Source data are available online for this figure.

Figure 5. TORC1 activity increases as cells progress in the cell cycle

1. Immunoblots of total cell extracts from synchronous, elutriated wild‐type (CEN.PK) cells in minimal (SMM) medium with exogenous Leu or Val added at 1 mM immediately after elutriation. At the top, the percent of budded cells (%B), cell size (in fL), and time (in min) are indicated. The levels of phosphorylated Rps6 (α‐Rps6‐P) and Pgk1 (α‐Pgk1) are shown in each case.

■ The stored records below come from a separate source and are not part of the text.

/-! ### The common header -/

/-- BLK_CTRL (R34, R40, R45, R48, R49, R51, R68): LEVEL, TEST_MODE, ENABLE, then SOFT_RESET. `a` is the address of the write. -/
def State.ctrlWrite (s : State) (ag : Agent) (a : Nat) (l : Loc) (v : Nat) : State :=
  let b := l.base
  let was := s.levelOf b
  if s.blkLocked l then
    let s := s.lockViol a b 0 ag
    if bitOf v 1 && l.pg.softReset && was then s.softReset l else s
  else
    let up := bitOf v 2 && !l.pg.isInst
    let s := s.setReg (b + 8) (setField (s.reg (b + 8)) 2 1 (b2n up))
    let s := if up && !was then s.levelUp b else if was && !up then s.levelDown b else s
    let s := if s.blkBusy l then s.busyDrop a b 3 ag
      else
        let s := s.setReg (b + 8) (setField (s.reg (b + 8)) 3 1 (bitsOf v 3 1))
        if bitOf v 3 then s else s.setReg (aInject b) (setField (s.reg (aInject b)) 16 1 0)
    let s := match l.pg with
      | .head => if bitOf v 0 then s.headEnable l.unit ag else s.headDisable l.unit
      | .dp => s.portEnable l.unit (bitOf v 0)
      | _ => s
    if bitOf v 1 && l.pg.softReset && (was || up) then s.softReset l else s

/-- BLK_INT_ENABLE (R39). -/
def State.intEnableWrite (s : State) (l : Loc) (v : Nat) : State :=
  (s.setReg (l.base + 0x14) (BitVec.ofNat 32 (v &&& l.pg.causeMask))).intEdge l.base (s.intNow l.base)

/-- BLK_LOCK (R42): its single write; any later one is a violation (R76). -/
def State.lockWrite (s : State) (ag : Agent) (a : Nat) (l : Loc) (v : Nat) : State :=
  if s.lockUsed.contains l.base then s.lockViol a l.base 0 ag
  else { (s.setReg (l.base + 0x1C) (BitVec.ofNat 32 (v % 2))) with lockUsed := addNat l.base s.lockUsed }

/-- The copy an injection reaches: the slice SLICE_SEL names, or the pseudo-channel INJ_SEL names (R671). -/
def State.copySel (s : State) (pg : Pg) : Nat :=
  match pg with
  | .l2 => bitsOf (s.reg 0x1B0100).toNat 0 5
  | .hbm => bitsOf (s.reg 0x1C0120).toNat 0 7
  | _ => 0

/-- INJECT (R40, R43, R44, R46): FIRED and REJECTED clear on a locked page too. -/
def State.injectWrite (s : State) (ag : Agent) (a : Nat) (l : Loc) (v : Nat) : State :=
  let k := aInject l.base
  let s := s.setReg k (s.reg k &&& ~~~(BitVec.ofNat 32 (v &&& 0x60000)))
  if s.blkLocked l then s.lockViol a l.base 0 ag
  else
    let s := s.setReg k (setField (s.reg k) 0 16 v)
    if !bitOf v 16 then s
    else if !bitOf (s.reg (l.base + 8)).toNat 3 ∨ ag.code ≠ 0 ∨ l.pg.checkers ≤ v % 256 then s.setReg k (setField (s.reg k) 18 1 1)
    else { (s.setReg k (setField (s.reg k) 16 1 1)) with
      regs := tblSet 0 (k + 1) (BitVec.ofNat 32 (s.copySel l.pg)) (s.setReg k (setField (s.reg k) 16 1 1)).regs }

2. Quantification of the levels of phosphorylated Rps6 and Pgk1 from independent experiments done as in A. The relative levels of each protein across the cell cycle is shown on the y‐axis, as a function of cell size (x‐axis). Loess curves and the std errors at a 0.95 level are shown.

3. Schematic of a possible model to explain our findings, linking BCAA synthesis to TORC1 activation early in the cell cycle.

Source data are available online for this figure.